MAPP has a current market cap of $564m, very much higher than similar developmental companies operating in the migraine space like Nupathe (NASDAQ:PATH), which has an upcoming PDUFA on January 17 and a market cap of $50M. The PATH drug is Zecuity (sumatriptan iontophoretic patch), distinguished as the first transdermal triptan. Levadex disrupts the triptan market by potentially becoming a first-line migraine treatment rather then being a different type of triptan or mode of triptan delivery.

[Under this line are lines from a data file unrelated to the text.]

-- ==== Sys2Proof/Laws/State.lean ====
section
/-! SUPPORT. What each named update of the state leaves alone, field by field. The plain updates of
Machine/Ops.lean carry @[simps], which generates the same lemmas for them (`State.setV_pc`,
`State.takeFault_mem`, ...); here are the updates that are composed of others. -/

namespace Sys2Proof.Machine

/-! ### `setVF` -/

@[simp] theorem State.setVF_i (s : State) (c : Bool) : (s.setVF c).i = s.i := rfl
@[simp] theorem State.setVF_pc (s : State) (c : Bool) : (s.setVF c).pc = s.pc := rfl
@[simp] theorem State.setVF_stack (s : State) (c : Bool) : (s.setVF c).stack = s.stack := rfl
@[simp] theorem State.setVF_sp (s : State) (c : Bool) : (s.setVF c).sp = s.sp := rfl
@[simp] theorem State.setVF_mem (s : State) (c : Bool) : (s.setVF c).mem = s.mem := rfl
@[simp] theorem State.setVF_mode (s : State) (c : Bool) : (s.setVF c).mode = s.mode := rfl
@[simp] theorem State.setVF_planes (s : State) (c : Bool) : (s.setVF c).planes = s.planes := rfl
@[simp] theorem State.setVF_activePlanes (s : State) (c : Bool) : (s.setVF c).activePlanes = s.activePlanes := rfl
@[simp] theorem State.setVF_palette (s : State) (c : Bool) : (s.setVF c).palette = s.palette := rfl
@[simp] theorem State.setVF_updated (s : State) (c : Bool) : (s.setVF c).updated = s.updated := rfl
@[simp] theorem State.setVF_updates (s : State) (c : Bool) : (s.setVF c).updates = s.updates := rfl
@[simp] theorem State.setVF_dt (s : State) (c : Bool) : (s.setVF c).dt = s.dt := rfl
@[simp] theorem State.setVF_st (s : State) (c : Bool) : (s.setVF c).st = s.st := rfl
@[simp] theorem State.setVF_keys (s : State) (c : Bool) : (s.setVF c).keys = s.keys := rfl
@[simp] theorem State.setVF_prevKeys (s : State) (c : Bool) : (s.setVF c).prevKeys = s.prevKeys := rfl
@[simp] theorem State.setVF_pattern (s : State) (c : Bool) : (s.setVF c).pattern = s.pattern := rfl
@[simp] theorem State.setVF_halted (s : State) (c : Bool) : (s.setVF c).halted = s.halted := rfl
@[simp] theorem State.setVF_mailbox (s : State) (c : Bool) : (s.setVF c).mailbox = s.mailbox := rfl
@[simp] theorem State.setVF_cfg (s : State) (c : Bool) : (s.setVF c).cfg = s.cfg := rfl
@[simp] theorem State.setVF_now (s : State) (c : Bool) : (s.setVF c).now = s.now := rfl
@[simp] theorem State.setVF_rand8 (s : State) (c : Bool) : (s.setVF c).rand8 = s.rand8 := rfl
@[simp] theorem State.setVF_inputs (s : State) (c : Bool) : (s.setVF c).inputs = s.inputs := rfl
@[simp] theorem State.setVF_ticks (s : State) (c : Bool) : (s.setVF c).ticks = s.ticks := rfl
@[simp] theorem State.setVF_result (s : State) (c : Bool) : (s.setVF c).result = s.result := rfl
@[simp] theorem State.setVF_events (s : State) (c : Bool) : (s.setVF c).events = s.events := rfl

/-! ### `logicReset` -/

@[simp] theorem State.logicReset_i (s : State) : (s.logicReset).i = s.i := by unfold State.logicReset; split <;> rfl
@[simp] theorem State.logicReset_pc (s : State) : (s.logicReset).pc = s.pc := by unfold State.logicReset; split <;> rfl
@[simp] theorem State.logicReset_stack (s : State) : (s.logicReset).stack = s.stack := by unfold State.logicReset; split <;> rfl
@[simp] theorem State.logicReset_sp (s : State) : (s.logicReset).sp = s.sp := by unfold State.logicReset; split <;> rfl
@[simp] theorem State.logicReset_mem (s : State) : (s.logicReset).mem = s.mem := by unfold State.logicReset; split <;> rfl
@[simp] theorem State.logicReset_mode (s : State) : (s.logicReset).mode = s.mode := by unfold State.logicReset; split <;> rfl
@[simp] theorem State.logicReset_planes (s : State) : (s.logicReset).planes = s.planes := by unfold State.logicReset; split <;> rfl
@[simp] theorem State.logicReset_activePlanes (s : State) : (s.logicReset).activePlanes = s.activePlanes := by unfold State.logicReset; split <;> rfl
@[simp] theorem State.logicReset_palette (s : State) : (s.logicReset).palette = s.palette := by unfold State.logicReset; split <;> rfl
@[simp] theorem State.logicReset_updated (s : State) : (s.logicReset).updated = s.updated := by unfold State.logicReset; split <;> rfl
@[simp] theorem State.logicReset_updates (s : State) : (s.logicReset).updates = s.updates := by unfold State.logicReset; split <;> rfl
@[simp] theorem State.logicReset_dt (s : State) : (s.logicReset).dt = s.dt := by unfold State.logicReset; split <;> rfl
@[simp] theorem State.logicReset_st (s : State) : (s.logicReset).st = s.st := by unfold State.logicReset; split <;> rfl
@[simp] theorem State.logicReset_keys (s : State) : (s.logicReset).keys = s.keys := by unfold State.logicReset; split <;> rfl
@[simp] theorem State.logicReset_prevKeys (s : State) : (s.logicReset).prevKeys = s.prevKeys := by unfold State.logicReset; split <;> rfl
@[simp] theorem State.logicReset_pattern (s : State) : (s.logicReset).pattern = s.pattern := by unfold State.logicReset; split <;> rfl
@[simp] theorem State.logicReset_halted (s : State) : (s.logicReset).halted = s.halted := by unfold State.logicReset; split <;> rfl
@[simp] theorem State.logicReset_mailbox (s : State) : (s.logicReset).mailbox = s.mailbox := by unfold State.logicReset; split <;> rfl
@[simp] theorem State.logicReset_cfg (s : State) : (s.logicReset).cfg = s.cfg := by unfold State.logicReset; split <;> rfl
@[simp] theorem State.logicReset_now (s : State) : (s.logicReset).now = s.now := by unfold State.logicReset; split <;> rfl
@[simp] theorem State.logicReset_rand8 (s : State) : (s.logicReset).rand8 = s.rand8 := by unfold State.logicReset; split <;> rfl
@[simp] theorem State.logicReset_inputs (s : State) : (s.logicReset).inputs = s.inputs := by unfold State.logicReset; split <;> rfl
@[simp] theorem State.logicReset_ticks (s : State) : (s.logicReset).ticks = s.ticks := by unfold State.logicReset; split <;> rfl
@[simp] theorem State.logicReset_result (s : State) : (s.logicReset).result = s.result := by unfold State.logicReset; split <;> rfl
@[simp] theorem State.logicReset_events (s : State) : (s.logicReset).events = s.events := by unfold State.logicReset; split <;> rfl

MAPP’s high present valuation is for a number of reasons:
- Potential migraine first-line therapy
- US/Canada Partnership with Allergan to target headache specialists, neurologists, and pain specialists. 50/50 split of neurologists and pain specialist sales as well as milestone payments
- High likelihood of rapid market penetration driven by patients and prescribers
- Large addressable market
- High likelihood of approval
- EU and rest of world partnerships and sales
- Strong financial position, with $114M cash at the end of Q3 and no debt
No capital needed, hence MAPP shares a clean trade into the next event. The primary value driver for MAPP is potential FDA approval of Levadex in April. The company ended 2012 with approximately $100 million in cash, so shares of MAPP can trade without the worry of a financing ahead of this event. As mentioned above, MAPP has partnered Levadex with Allergan, who already has a sales force in the migraine space for Botox. MAPP will be adding their own 50 person speciality sales force to work alongside the Allergan team, and upon first commercial sale of Levadex in the U.S. (expected in mid-2013), Allergan is obligated to pay the company a $50 million milestone payment. It’s likely that upon approval the company could, in fact, partner the drug outside of the U.S., and such a deal could result in additional non-dilutive capital, further strengthening MAPP’s balance sheet; post FDA approval of Levadex, MAPP may even become a take-out candidate.

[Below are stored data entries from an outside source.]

-- ==== Sys2Proof/Laws/Memory.lean ====
section
/-! SUPPORT. Memory: a read after a write, and that every operation keeps the canonical form. -/

namespace Sys2Proof.Machine

variable {d : Nat → Byte}

theorem Memory.read_filter_same (m : Memory) (a : Nat) :
    Memory.read d (m.filter fun c => c.1 != a) a = d a := by
  induction m with
  | nil => rfl
  | cons c m ih =>
    by_cases h : c.1 = a
    · simpa [List.filter_cons, h] using ih
    · simpa [List.filter_cons, h, Memory.read] using ih

theorem Memory.read_filter_other (m : Memory) {a k : Nat} (hk : k ≠ a) :
    Memory.read d (m.filter fun c => c.1 != a) k = Memory.read d m k := by
  induction m with
  | nil => rfl
  | cons c m ih =>
    by_cases h : c.1 = a
    · have hck : ¬ c.1 = k := fun e => hk (e.symm.trans h)
      have hak : ¬ a = k := fun e => hk e.symm
      simp [h, Memory.read, hak, ih]
    · by_cases hck : c.1 = k <;> simp [h, Memory.read, hck, ih, hk]

theorem Memory.read_insert (m : Memory) (a : Nat) (b : Byte) (k : Nat) (hm : ∀ c ∈ m, c.1 ≠ a) :
    Memory.read d (Memory.insert a b m) k = if k = a then b else Memory.read d m k := by
  induction m with
  | nil =>
    by_cases h : a = k
    · simp [Memory.insert, Memory.read, h]
    · simp [Memory.insert, Memory.read, h, Ne.symm h]
  | cons c m ih =>
    have hc : c.1 ≠ a := hm c (by simp)
    have ih := ih fun x hx => hm x (by simp [hx])
    unfold Memory.insert
    split
    · by_cases h : a = k
      · simp [Memory.read, h]
      · simp [Memory.read, h, Ne.symm h]
    · by_cases hk : c.1 = k
      · have : k ≠ a := fun e => hc (hk.trans e)
        simp [Memory.read, hk, this]
      · simp [Memory.read, hk, ih]

theorem Memory.mem_filter_ne {m : Memory} {a : Nat} : ∀ c ∈ m.filter (fun c => c.1 != a), c.1 ≠ a := by
  intro c hc
  simpa using (List.mem_filter.1 hc).2

/-- A read after a write: the byte written at its address, the old one elsewhere. -/
theorem Memory.read_write (m : Memory) (a : Nat) (b : Byte) (k : Nat) :
    Memory.read d (Memory.write d m a b) k = if k = a then b else Memory.read d m k := by
  unfold Memory.write
  split
  · next h =>
    by_cases hk : k = a
    · subst hk; simp [Memory.read_filter_same, h]
    · simp [Memory.read_filter_other m hk, hk]
  · rw [Memory.read_insert _ _ _ _ Memory.mem_filter_ne]
    by_cases hk : k = a
    · simp [hk]
    · simp [hk, Memory.read_filter_other m hk]

/-- A read after a list of writes: byte k - a of the list inside it, the old byte outside. -/
theorem Memory.read_writeList (bs : List Byte) : ∀ (m : Memory) (a k : Nat),
    Memory.read d (Memory.writeList d m a bs) k =
      if a ≤ k ∧ k < a + bs.length then bs.getD (k - a) 0 else Memory.read d m k := by
  induction bs with
  | nil => intro m a k; simp [Memory.writeList]
  | cons b bs ih =>
    intro m a k
    rw [Memory.writeList, ih, Memory.read_write]
    by_cases hk : k = a
    · subst hk
      simp
    · by_cases hin : a + 1 ≤ k ∧ k < a + 1 + bs.length
      · obtain ⟨n, rfl⟩ : ∃ n, k = a + 1 + n := ⟨k - (a + 1), by omega⟩
        have h2 : a ≤ a + 1 + n ∧ a + 1 + n < a + (b :: bs).length := by simp; omega
        have h3 : a + 1 + n - a = n + 1 := by omega
        have h4 : a + 1 + n - (a + 1) = n := by omega
        rw [if_pos hin, if_pos h2, h3, h4]; simp
      · have h2 : ¬ (a ≤ k ∧ k < a + (b :: bs).length) := by simp; omega
        rw [if_neg hin, if_neg hk, if_neg h2]

/-! ### The canonical form -/

theorem Memory.risingFrom_mono {m : Memory} {lo lo' : Nat} (h : lo ≤ lo') (hm : Memory.risingFrom lo' m = true) :
    Memory.risingFrom lo m = true := by
  cases m with
  | nil => rfl
  | cons c m => simp only [Memory.risingFrom, Bool.and_eq_true, decide_eq_true_eq] at hm ⊢; exact ⟨by omega, hm.2⟩

theorem Memory.risingFrom_filter (p : Host.Cell → Bool) (m : Memory) :
    ∀ lo, Memory.risingFrom lo m = true → Memory.risingFrom lo (m.filter p) = true := by
  induction m with
  | nil => intro lo _; rfl
  | cons c m ih =>
    intro lo h
    simp only [Memory.risingFrom, Bool.and_eq_true, decide_eq_true_eq] at h
    by_cases hp : p c = true
    · simp [hp, Memory.risingFrom, h.1, ih _ h.2]
    · simpa [List.filter_cons, hp] using ih lo (Memory.risingFrom_mono (by omega) h.2)

theorem Memory.risingFrom_insert (a : Nat) (b : Byte) (m : Memory) :
    ∀ lo, lo ≤ a → (∀ c ∈ m, c.1 ≠ a) → Memory.risingFrom lo m = true →
      Memory.risingFrom lo (Memory.insert a b m) = true := by
  induction m with
  | nil => intro lo hlo _ _; simp [Memory.insert, Memory.risingFrom, hlo]
  | cons c m ih =>
    intro lo hlo hne h
    have hca : c.1 ≠ a := hne c (by simp)
    simp only [Memory.risingFrom, Bool.and_eq_true, decide_eq_true_eq] at h
    unfold Memory.insert
    split
    · next hlt =>
      simp only [Memory.risingFrom, Bool.and_eq_true, decide_eq_true_eq]
      exact ⟨hlo, hlt, h.2⟩
    · simp only [Memory.risingFrom, Bool.and_eq_true, decide_eq_true_eq]
      exact ⟨h.1, ih _ (by omega) (fun x hx => hne x (by simp [hx])) h.2⟩

theorem Memory.mem_insert {a : Nat} {b : Byte} {m : Memory} {c : Host.Cell} :
    c ∈ Memory.insert a b m ↔ c = (a, b) ∨ c ∈ m := by
  induction m with
  | nil => simp [Memory.insert]
  | cons x m ih =>
    unfold Memory.insert
    split
    · simp
    · simp only [List.mem_cons, ih]; tauto

theorem Memory.wf_iff (size : Nat) (m : Memory) :
    Memory.wf d size m = true ↔
      Memory.risingFrom 0 m = true ∧ ∀ c ∈ m, c.1 < size ∧ c.2 ≠ d c.1 := by
  simp [Memory.wf, List.all_eq_true]

/-- A write below `size` keeps the canonical form. -/
theorem Memory.wf_write {size : Nat} {m : Memory} (a : Nat) (b : Byte) (ha : a < size)
    (h : Memory.wf d size m = true) : Memory.wf d size (Memory.write d m a b) = true := by
  rw [Memory.wf_iff] at h ⊢
  have hf : Memory.risingFrom 0 (m.filter fun c => c.1 != a) = true := Memory.risingFrom_filter _ m 0 h.1
  have hc : ∀ c ∈ m.filter (fun c => c.1 != a), c.1 < size ∧ c.2 ≠ d c.1 :=
    fun c hc => h.2 c (List.mem_filter.1 hc).1
  unfold Memory.write
  split
  · exact ⟨hf, hc⟩
  · next hb =>
    refine ⟨Memory.risingFrom_insert a b _ 0 (by omega) Memory.mem_filter_ne hf, fun c hc' => ?_⟩
    rcases Memory.mem_insert.1 hc' with rfl | hin
    · exact ⟨ha, hb⟩
    · exact hc c hin

/-- A list of writes below `size` keeps the canonical form. -/
theorem Memory.wf_writeList {size : Nat} (bs : List Byte) : ∀ (m : Memory) (a : Nat),
    a + bs.length ≤ size → Memory.wf d size m = true → Memory.wf d size (Memory.writeList d m a bs) = true := by
  induction bs with
  | nil => intro m a _ h; exact h
  | cons b bs ih =>
    intro m a ha h
    simp only [List.length_cons] at ha
    exact ih _ _ (by omega) (Memory.wf_write a b (by omega) h)

theorem Memory.wf_nil (size : Nat) : Memory.wf d size [] = true := rfl

/-! ### The state's memory -/

/-- Reads depend on the memory and the parameters alone. -/
theorem State.readByte_congr {s t : State} (hm : t.mem = s.mem) (hc : t.cfg = s.cfg) (a : Nat) :
    t.readByte a = s.readByte a := by simp [State.readByte, hm, hc]

/-- A read after `MemWrite`. -/
@[simp] theorem State.readByte_writeBytes (s : State) (a : Nat) (bs : List Byte) (k : Nat) :
    (s.writeBytes a bs).readByte k = if a ≤ k ∧ k < a + bs.length then bs.getD (k - a) 0 else s.readByte k :=
  Memory.read_writeList bs s.mem a k

@[simp] theorem State.length_readBytes (s : State) (a n : Nat) : (s.readBytes a n).length = n := by
  simp [State.readBytes]

theorem State.getD_readBytes (s : State) (a n k : Nat) (h : k < n) :
    (s.readBytes a n).getD k 0 = s.readByte (a + k) := by
  simp [State.readBytes, h]

/-- `MemWrite` within memory keeps the canonical form. -/
theorem State.wf_writeBytes (s : State) (a : Nat) (bs : List Byte) (h : a + bs.length ≤ s.cfg.memSize)
    (hm : s.mem.wf (resetByte s.cfg) s.cfg.memSize = true) :
    (s.writeBytes a bs).mem.wf (resetByte s.cfg) s.cfg.memSize = true :=
  Memory.wf_writeList bs s.mem a h hm

/-- Reset memory is in canonical form, whatever the parameters. -/
theorem State.wf_resetWith (c : Config) (t0 : Seconds) :
    (State.resetWith c t0).mem.wf (resetByte c) c.memSize = true := Memory.wf_nil _

/-- A program load keeps the canonical form. -/
theorem State.wf_load {s t : State} {prog : List Byte} (h : s.load prog = some t) (hs : 0x200 ≤ s.cfg.memSize)
    (hm : s.mem.wf (resetByte s.cfg) s.cfg.memSize = true) :
    t.mem.wf (resetByte t.cfg) t.cfg.memSize = true := by
  unfold State.load at h
  split at h
  · next hl => cases h; exact State.wf_writeBytes s 0x200 prog (by omega) hm
  · cases h

end Sys2Proof.Machine
end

MAPP stock could run into FDA decision, upside to $20 plus. Investor interest is just beginning to emerge this year as U.S. approval could occur in the next few months. Since July, the stock has traded in a range between ~$12 and $16 per share, with FDA accepting the company’s NDA resubmission for Levadex in late November. Currently, MAPP is just breaking out of the high end of its trading range given the approaching FDA decision. Analysts anticipate that Levadex could have peak sales of $1 billion, with net revenues to MAPP of about 50% of peak sales based on the company’s 50/50 split with Allergan. The current average price target for MAPP is $21 a share, however, this price objective is discounted given that FDA approval has yet to be granted, therefore once approval occurs, discount rates will be lowered and price targets on MAPP are likely to rise. In fact, some analysts already peg MAPP’s fair value at $25. The company also has a pipeline of drugs developed with its proprietary formulation technologies, including treatments for diabetes and asthma/COPD, and estimates for MAPP as a take-out top $30 a share assuming Levadex is approved. As a result, MAPP has potential to trade into the $20 range around the FDA decision on Levadex. As there have been some large post approval sell-offs of late, it’s difficult to predict price action entirely. However with 86.70% institutional ownership of the 30M float and 25% of the float short, MAPP may be able to hold onto at least some of the approval pop. In the long-term, once the PDUFA volatility has subsided, MAP is worth watching, as we believe Levadex will cause significant growth surprise.
In connection with MAPP, PropThink has taken a Long position.